That startled Mookie: I told him a highly abbreviated version of the above tale. He looked taken aback, maybe a bit annoyed. (And justifiably so: Mookie Wilson dealt with a lot more and worked a lot harder for his own college education than I did.)

“That’s a lot to put on a person,” he said finally, smiling a bit.

Yes, it was. But it was a lot more taken off young, stupid me, who’d had too much to carry and left it up to the Mets to bear the load for us both. However improbably and excruciatingly, they did. That winter they were the World Champions; I was pretty far from that, but I’d hit bottom and started to find my way back up.

8 comments to Addicted to Love

  • Anonymous

    Great work once again Jason–as someone who once told 1/2 of R.E.M. that I never would have gotten through the loss of a family member without Automatic for the People, I can picture almost exactly what Mookie's face looked like. Mike Mills gave me the same face as well.
    Sorry to get on the musical tangent, but you did make a Springsteen reference as well. If you start dropping in Wilco and Neil Young references alongside David Wright stats, I'm going to start thinking you're stealing my Ipod.

  • Anonymous

    Different phrasing, different context, but I had a moment like that with Keith Hernandez. He looked like he wanted to go home and change his socks.
    Some of us use 42 Fridays to say what others can brilliantly sum up in one.

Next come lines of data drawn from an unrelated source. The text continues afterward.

-- ==== Sys2Proof/Machine/Continuous.lean ====
section
/-! DEFINITION. Continuous mode (43_continuous.md R125, R126). -/

namespace Sys2Proof.Machine

/-- The micro-steps of CONT (43_continuous.md R125). -/
def contProgram : List MicroOp := [.writeConfig, .respond .ok 0]

/-- The micro-steps of GETLAST (43_continuous.md R126). -/
def getlastProgram : List MicroOp := [.readConv, .respondResult]

/-- CONT (43_continuous.md R125): continuous mode, comparator path disabled, one configuration write. -/
def execCont (s : State) : Host.Outcome State Fault Refusal :=
  command (fun s =>
    issue { s with sess := { s.sess with mode := s.cfg.modeCont, cque := s.cfg.queDisabled } }) contProgram s

/-- GETLAST (43_continuous.md R126): a conversion read with no delay and no mode check. -/
def execGetlast (s : State) : Host.Outcome State Fault Refusal :=
  command issue getlastProgram s

end Sys2Proof.Machine
end

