-- ==== Sys2Proof/Safety.lean ====
section
/-! DEFINITION. What counts as a safe run of ARCS, and the terms claims are stated in: a command's path through the
phases (42_single_shot.md R115), the invariant of the machine (10_state.md R33), and, beside the meanings and written
apart from them, what each command as a whole does: its accesses (20_memory.md R56), the session it leaves, its answer
(30_encoding.md R67, R68) and how many steps it takes. -/

namespace Sys2Proof.Machine

/-- The phases a command passes through after its accept, one per micro-step (42_single_shot.md R115). -/
def path : Instr → List Phase
  | .enc | .fld _ _ | .dly _ | .scl _ | .mv _ _ => []
  | .setch _ | .setdf _ | .setgain _ | .setrate _ => [.issue, .configWritten]
  | .setcmode _ | .setcpol _ | .setclat _ | .setcque _ => [.issue, .configWritten]
  | .acq | .rdch _ | .rddf _ => [.issue, .configWritten, .settling, .resultReady]
  | .cont => [.issue, .configWritten]
  | .getlast | .clrlatch => [.issue, .resultReady]
  | .cmpch _ _ | .cmpchl _ _ _ | .cmpdf _ _ | .cmpdfl _ _ _ => [.issue, .issue, .issue, .configWritten]

/-- SEQ, CUR and UPC agree: IDLE, or the phase a command's path has at UPC. -/
def State.InStep (s : State) : Prop :=
  s.seq = .idle ∨ ∃ i, decode s.cur = .instr i ∧ (path i)[s.upc.toNat]? = some s.seq

/-- The timer runs only in SETTLING and never holds more than the delay of the session's rate (10_state.md R26). -/
def State.TimerBounded (s : State) : Prop :=
  (s.seq ≠ .settling → s.tmr = 0) ∧ s.tmr.toNat ≤ (Codec.delayFor (s.sess.rate.setWidth 8)).toNat

/-- The last word sent is the packed session (10_state.md R33). -/
def State.Synced (s : State) : Prop := s.lastwValid = true ∧ s.lastw = Codec.encode s.sess

/-- Coherence in continuous mode (10_state.md R33, phase IDLE), made inductive: it also holds while a command that
has just written the configuration, or one that changes no session field, is in flight. -/
def State.SyncedWhereDue (s : State) : Prop :=
  (s.seq = .configWritten ∨ s.seq = .settling → s.Synced) ∧
  (s.seq = .idle ∨ s.seq = .resultReady → s.sess.mode = s.cfg.modeCont → s.Synced) ∧
  (s.seq = .issue → decode s.cur = .instr .getlast ∨ decode s.cur = .instr .clrlatch →
    s.sess.mode = s.cfg.modeCont → s.Synced)

/-- A stalled transaction is one that a command in flight has begun, with no settling wait left (20_memory.md R55). -/
def State.StallsInFlight (s : State) : Prop := s.stalled = true → s.seq ≠ .idle ∧ s.tmr = 0

/-- The invariant of the machine: allowed parameters, SEQ in step with CUR and UPC, the timer bounded, the session
coherent with the last word sent wherever 10_state.md R33 asks it, and a stall only in flight. -/
def State.Inv (s : State) : Prop :=
  s.cfg.ok = true ∧ s.InStep ∧ s.TimerBounded ∧ s.SyncedWhereDue ∧ s.StallsInFlight

/-- `bus` is the trace of `s` once the primitives `es` have gone out. Where a reset has cut a transaction the trace only
grows, by anything (70_reset_and_hazards.md R177). -/
def State.Shows (s : State) (es bus : List BusEvent) : Prop :=
  (s.busCut = false → bus = s.bus ++ es) ∧ ∃ fs, bus = s.bus ++ fs

/-- `t` is `s` with the response `r` given and phase IDLE; CUR, UPC (and the model's counter) are unspecified and
everything else is unchanged (00_scope.md R15, 10_state.md R25). -/
def Answers (s : State) (r : Rsp) (t : State) : Prop :=
  t = { s with
    seq := .idle, rsps := s.rsps ++ [r], cur := t.cur, upc := t.upc, freeIdx := t.freeIdx }

/-- `t` is `s` after `WriteConfig()`: the five primitives of the register write, LASTW, RESG, SEQ, and UPC one on
(00_scope.md R15, 20_memory.md R44). -/
def WritesConfig (s t : State) : Prop :=
  t = { s with
    lastw := Codec.encode s.sess, lastwValid := true, resg := s.sess.gain
    seq := .configWritten, upc := s.upc + 1, bus := t.bus, freeIdx := t.freeIdx } ∧
  s.Shows [.bt s.addr, .w 1, .w ((Codec.encode s.sess).extractLsb' 8 8),
    .w ((Codec.encode s.sess).extractLsb' 0 8), .et] t.bus

/-- `t` is `s` after a threshold write, which changes nothing but the bus trace and UPC (20_memory.md R44,
44_comparator.md R136). -/
def WritesThreshold (p : Byte) (v : Word) (s t : State) : Prop :=
  t = { s with upc := s.upc + 1, bus := t.bus, freeIdx := t.freeIdx } ∧
  s.Shows [.bt s.addr, .w p, .w (v.extractLsb' 8 8), .w (v.extractLsb' 0 8), .et] t.bus

/-- `t` is `s` after `Settle()` (00_scope.md R15). -/
def Settles (s t : State) : Prop :=
  t = { s with
    tmr := Codec.delayFor (s.sess.rate.setWidth 8), seq := .settling
    tbRestarts := s.tbRestarts + 1, upc := s.upc + 1 }

/-- `t` is `s` after `ReadConv()`: some bytes `hi`, `lo` came back, those of `rx` as far as it has them
(00_scope.md R15, 20_memory.md R45, R49). -/
def ReadsConversion (s t : State) : Prop :=
  ∃ hi lo : Byte,
    t = { s with
      res := hi ++ lo, seq := .resultReady, upc := s.upc + 1
      rx := s.rx.drop 2, bus := t.bus, freeIdx := t.freeIdx } ∧
    s.Shows [.bt s.addr, .w 0, .et, .rq s.addr 2, .rb hi, .rb lo] t.bus ∧
    (∀ b, s.rx[0]? = some b → hi = b) ∧ (∀ b, s.rx[1]? = some b → lo = b)

/-- A setter is accepted in IDLE: the field is updated; single-shot mode answers at once with no bus access, continuous
mode goes to ISSUE (41_setters.md R100). -/
def SetterAccepts (i : Instr) (range : Bool) (update : Config → Session → Session) : Prop :=
  ∀ s : State, s.seq = .idle →
    ((update s.cfg s.sess).mode = s.cfg.modeSingle →
      ∃ t, exec i s = .next t ∧
        Answers { s with sess := update s.cfg s.sess } (rspWord (.ofRange range) 0) t) ∧
    ((update s.cfg s.sess).mode ≠ s.cfg.modeSingle →
      exec i s = .next { s with sess := update s.cfg s.sess, seq := .issue, upc := 0 })

/-- A comparator start: refused without a target, else MUX set, low, high and configuration written in that order,
MODE set before the last, and answered (44_comparator.md R136). -/
def ComparatorStart (i : Instr) (t : Byte) (target : Config → Option (BitVec 3)) (low high : Word) : Prop :=
  ∀ s : State,
    (s.seq = .idle → 3 < t.toNat → ∃ u, exec i s = .next u ∧ Answers s (rspWord (.ofRange true) 0) u) ∧
    (s.seq = .idle → ∀ m, target s.cfg = some m →
      exec i s = .next { s with sess := { s.sess with mux := m }, seq := .issue, upc := 0 }) ∧
    (s.seq = .issue → s.upc = 0 → ∃ u, exec i s = .next u ∧ WritesThreshold 2 low s u) ∧
    (s.seq = .issue → s.upc = 1 → ∃ u, exec i s = .next u ∧ WritesThreshold 3 high s u) ∧
    (s.seq = .issue → s.upc = 2 → ∃ u, exec i s = .next u ∧
      WritesConfig { s with sess := { s.sess with mode := s.cfg.modeCont } } u) ∧
    (s.seq = .configWritten → s.upc = 3 →
      ∃ u, exec i s = .next u ∧ Answers s (rspWord .ok 0) u)

/-- The instruction whose step the sequencer takes next: the offered one in IDLE, the one in CUR in every other phase. -/
def State.acting (s : State) : Option Instr :=
  let w? := if s.seq = .idle then s.cmds.head? else some s.cur
  match w? with
  | some w => match decode w with
    | .instr i => some i
    | .reserved _ => none
  | none => none

/-- The next move is a reset. -/
def State.resetNext (s : State) : Bool :=
  match nextMove s with
  | .reset _ => true
  | .sequencer | .tick | .stall _ | .strap _ | .host _ => false

/-- The same event, or two bytes a `read()` returned. -/
def SameButReadByte : BusEvent → BusEvent → Prop
  | .rb _, .rb _ => True
  | e, e' => e = e'

/-- `s` and `s'` differ at most in what bytes returned by reads reach: the bytes still to come, RES, the model's
counter, CUR and UPC in IDLE (unspecified there), the values of responses but not their status bits, and the bytes of
the trace's `RB` events, or anything of the trace where a reset has cut it (20_memory.md R49, 42_single_shot.md R121). -/
def State.SameButForReads (s s' : State) : Prop :=
  s' = { s with
    rx := s'.rx, res := s'.res, freeIdx := s'.freeIdx, cur := s'.cur, upc := s'.upc, rsps := s'.rsps
    bus := s'.bus } ∧
  (s.seq ≠ .idle → s'.cur = s.cur ∧ s'.upc = s.upc) ∧
  List.Forall₂ (fun a a' : Rsp => a.extractLsb' 32 2 = a'.extractLsb' 32 2) s.rsps s'.rsps ∧
  (s.busCut = false → List.Forall₂ SameButReadByte s.bus s'.bus)

/-- The commands whose response carries a conversion code (30_encoding.md R67). -/
def returnsCode : Instr → Bool
  | .acq | .rdch _ | .rddf _ | .getlast => true
  | .enc | .fld _ _ | .dly _ | .scl _ | .mv _ _ | .cont => false
  | .setch _ | .setdf _ | .setgain _ | .setrate _ => false
  | .setcmode _ | .setcpol _ | .setclat _ | .setcque _ => false
  | .cmpch _ _ | .cmpchl _ _ _ | .cmpdf _ _ | .cmpdfl _ _ _ | .clrlatch => false

/-- The eight setters (41_setters.md). -/
def isSetter : Instr → Bool
  | .setch _ | .setdf _ | .setgain _ | .setrate _ => true
  | .setcmode _ | .setcpol _ | .setclat _ | .setcque _ => true
  | .enc | .fld _ _ | .dly _ | .scl _ | .mv _ _ => false
  | .acq | .rdch _ | .rddf _ | .cont | .getlast => false
  | .cmpch _ _ | .cmpchl _ _ _ | .cmpdf _ _ | .cmpdfl _ _ _ | .clrlatch => false

/-- The commands that fall back on an operand out of range; the others refuse it (30_encoding.md R68). -/
def fallsBack : Instr → Bool
  | .dly _ | .scl _ | .mv _ _ | .setch _ => true
  | .enc | .fld _ _ | .setdf _ | .setgain _ | .setrate _ => false
  | .setcmode _ | .setcpol _ | .setclat _ | .setcque _ => false
  | .acq | .rdch _ | .rddf _ | .cont | .getlast => false
  | .cmpch _ _ | .cmpchl _ _ _ | .cmpdf _ _ | .cmpdfl _ _ _ | .clrlatch => false

/-- The command is refused: its operand is out of range and it has no fallback (30_encoding.md R68). -/
def refused (i : Instr) : Bool := !i.wellFormed && !fallsBack i

/-- RANGE of a command's response: a fallback or a refusal occurred (60_exceptions.md R150, cases 1 to 8). -/
def rangeOf (i : Instr) : Bool := !i.wellFormed

/-- The session a command leaves behind (41_setters.md, 42_single_shot.md, 43_continuous.md, 44_comparator.md). -/
def sessionAfter (c : Config) (i : Instr) (S : Session) : Session :=
  if refused i then S
  else
    match i with
    | .enc | .fld _ _ | .dly _ | .scl _ | .mv _ _ | .getlast | .clrlatch => S
    | .setch t => { S with mux := Codec.chmux c t }
    | .setdf t => { S with mux := (c.muxDiff[t.toNat]?).getD 0 }
    | .setgain t => { S with gain := t.setWidth 3 }
    | .setrate t => { S with rate := t.setWidth 3 }
    | .setcmode t => { S with cmode := t.setWidth 1 }
    | .setcpol t => { S with cpol := t.setWidth 1 }
    | .setclat t => { S with clat := t.setWidth 1 }
    | .setcque t => { S with cque := t.setWidth 2 }
    | .acq => { S with mode := c.modeSingle, os := 1 }
    | .rdch t => { S with mux := (c.muxCh[t.toNat]?).getD 0, mode := c.modeSingle, os := 1 }
    | .rddf t => { S with mux := (c.muxDiff[t.toNat]?).getD 0, mode := c.modeSingle, os := 1 }
    | .cont => { S with mode := c.modeCont, cque := c.queDisabled }
    | .cmpch t _ | .cmpchl t _ _ => { S with mux := (c.muxCh[t.toNat]?).getD 0, mode := c.modeCont }
    | .cmpdf t _ | .cmpdfl t _ _ => { S with mux := (c.muxDiff[t.toNat]?).getD 0, mode := c.modeCont }

/-- One access to the device's register file (20_memory.md R56). -/
inductive Access where
  /-- `WriteReg(p, v)`. -/
  | write (p : Byte) (v : Word)
  /-- `ReadReg(0)`, answered with the bytes `hi`, `lo`. -/
  | readConv (hi lo : Byte)
  deriving DecidableEq, Repr

/-- The primitives of an access to the device at `a` (20_memory.md R44, R45). -/
def Access.events (a : BitVec 7) : Access → List BusEvent
  | .write p v => [.bt a, .w p, .w (v.extractLsb' 8 8), .w (v.extractLsb' 0 8), .et]
  | .readConv hi lo => [.bt a, .w 0, .et, .rq a 2, .rb hi, .rb lo]

/-- The accesses a command performs, in bus order, when reads are answered `hi`, `lo` (20_memory.md R56). -/
def accesses (c : Config) (i : Instr) (S : Session) (hi lo : Byte) : List Access :=
  let word := Codec.encode (sessionAfter c i S)
  if refused i then []
  else
    match i with
    | .enc | .fld _ _ | .dly _ | .scl _ | .mv _ _ => []
    | .setch _ | .setdf _ | .setgain _ | .setrate _ | .setcmode _ | .setcpol _ | .setclat _ | .setcque _ =>
      if S.mode = c.modeSingle then [] else [.write 1 word]
    | .acq | .rdch _ | .rddf _ => [.write 1 word, .readConv hi lo]
    | .cont => [.write 1 word]
    | .getlast | .clrlatch => [.readConv hi lo]
    | .cmpch _ a | .cmpdf _ a => [.write 2 (lowThreshold a), .write 3 a, .write 1 word]
    | .cmpchl _ a b | .cmpdfl _ a b => [.write 2 b, .write 3 a, .write 1 word]

/-- `V` of a conversion result: the code in bits 15:0, the gain tag in bits 18:16 (30_encoding.md R67). -/
def resultWord (resg : BitVec 3) (res : Word) : BitVec 32 := (resg.setWidth 32 <<< 16) ||| res.setWidth 32

/-- The value `V` a command answers with, `res` and `resg` being RES and RESG as it ends (30_encoding.md R67). -/
def valueOf (c : Config) (i : Instr) (S : Session) (res : Word) (resg : BitVec 3) : BitVec 32 :=
  if refused i then 0
  else
    match i with
    | .enc => (Codec.encode S).setWidth 32
    | .fld t a => ((Codec.field a t).getD 0).setWidth 32
    | .dly t => (Codec.delayFor t).setWidth 32
    | .scl t => (Codec.scale128 c t).setWidth 32
    | .mv t a => Codec.toMv128 c a t
    | .acq | .rdch _ | .rddf _ | .getlast => resultWord resg res
    | .setch _ | .setdf _ | .setgain _ | .setrate _ | .setcmode _ | .setcpol _ | .setclat _ | .setcque _ => 0
    | .cont | .cmpch _ _ | .cmpchl _ _ _ | .cmpdf _ _ | .cmpdfl _ _ _ | .clrlatch => 0

/-- How many steps a command takes from its accept to its response when every wait is met by ticks: one for the
accept, one for each micro-step, one for each tick of a settling wait (00_scope.md R17, 42_single_shot.md R115, R119). -/
def stepsOf (c : Config) (i : Instr) (S : Session) : Nat :=
  if refused i then 1
  else
    match i with
    | .enc | .fld _ _ | .dly _ | .scl _ | .mv _ _ => 1
    | .setch _ | .setdf _ | .setgain _ | .setrate _ | .setcmode _ | .setcpol _ | .setclat _ | .setcque _ =>
      if S.mode = c.modeSingle then 1 else 3
    | .acq | .rdch _ | .rddf _ => 5 + (Codec.delayFor (S.rate.setWidth 8)).toNat
    | .cont | .getlast | .clrlatch => 3
    | .cmpch _ _ | .cmpchl _ _ _ | .cmpdf _ _ | .cmpdfl _ _ _ => 5

/-- The command writes the configuration register (20_memory.md R56). -/
def hasConfigWrite (c : Config) (i : Instr) (S : Session) : Bool :=
  (accesses c i S 0 0).any (fun a => match a with | .write p _ => p == 1 | .readConv _ _ => false)

/-- The command reads the conversion register (20_memory.md R56). -/
def readsConversion (i : Instr) : Bool :=
  match i with
  | .acq | .getlast | .clrlatch => true
  | .rdch _ | .rddf _ => !refused i
  | .enc | .fld _ _ | .dly _ | .scl _ | .mv _ _ | .cont => false
  | .setch _ | .setdf _ | .setgain _ | .setrate _ | .setcmode _ | .setcpol _ | .setclat _ | .setcque _ => false
  | .cmpch _ _ | .cmpchl _ _ _ | .cmpdf _ _ | .cmpdfl _ _ _ => false

/-- The phase changes 10_state.md R24 allows a step (columns "entered by" and "left by", for the micro-sequences of
42_single_shot.md R115, none of which writes the configuration twice; reset enters IDLE from any phase). -/
def phaseStepAllowed (m : Move) (p q : Phase) : Bool :=
  match m with
  | .reset _ => q == .idle
  | .tick | .stall _ | .strap _ | .host _ => p == q
  | .sequencer =>
    match p, q with
    | .idle, .idle | .idle, .issue => true
    | .issue, .issue | .issue, .configWritten | .issue, .resultReady => true
    | .configWritten, .settling | .configWritten, .idle => true
    | .settling, .settling | .settling, .resultReady => true
    | .resultReady, .idle => true
    | _, _ => false

end Sys2Proof.Machine
end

Nice going, Maine boy.

  • Anonymous

    Keith was just thinking about Charlie Samuels giving his number to SOME TRIPLE-A JUNKBALLER WHO CAN'T GO NINE!
    After last night, Keith needs his own reality show. C'mon, SNY.

  • Anonymous

    Can't decide how I feel about Keith Hernandez's insistence on comparing whatever player he's looking at to someone from his era. On the last road trip, somebody was, according to Mex, pitching just like Don Sutton. OK, Hall of Famer, that's a potentially accessible reference. Somebody else was a dead ringer for Warren Brusstar.
    Warren Brusstar? As Gary Cohen said, the only thing I could remember about Warren Brusstar is his last name was spelled rather in a rather unorthodox fashion.
    To that, I'll now add that I'll always remember that Keith Hernandez remembers him.

  • Anonymous

    yesterday on radio, he compared steve trachsel to rick rhoden. They need to get him an I Love the 80s special on SNY…
    Very nice work, Jason…
    -metswalkoffs

  • Anonymous

    what else is keith gonna do? He's “Keith Hernandez.” Not accepting Keith's references is like being irritated at god for going on about how he worked on saturday.
    anyway, i have something else to say that actually makes sense. I too am/was a rabid MASSACHUSETTS met fan as a kid, and caught the 86 world series from my livingroom in western MA. You see, we out there in the boonies were lucky to get wpix i think it was, or some upstate NY station that carried the Mets, so I jetissoned the sawx (they were never gonna win) and started watching when Doc and Darryl and my other heroes started to assemble to play their roles in history. I have had to explain this to thousands of baffled MA people in my life. They always have a hard time understanding how i could possibly have abandoned a team named after undergarment. I grew up just a few miles from Turk Wendel, not that i knew that at the time, but that doesn't give me any insight into how he got that necklace.
    anyway, I wonder how many of us there are, us 80's MA metsfans?

  • Anonymous

    I had Sunday plan tix in the Dark Ages (1992) and as a reward for my fealty, the FO invited all their season & plan holders to a “private” tour of Shea: the dugouts, the clubhouse, the press box, etc.
    The evening ended with an autograph session in the Diamond Club, attended by John Franco (natch!), Ryan Thompson (razz'n-fr'azz'n CONE SHOULD STILL BE HERE!), & Mookie.
    As Mookie is signing, I sez to him, “Everytime I see you jump out of the way of that wild pitch, I get chills…”
    Mookie: “You still lookin' at that??? Man, you gots to get out more!”
    Much laughter…

  • Anonymous

    anyone know where a Mets Fan CLub in MAssachusetts might be meeting to watch the playoffs? email me here – boytroy2000@yahoo.com – if you do.
    This IS the Year!!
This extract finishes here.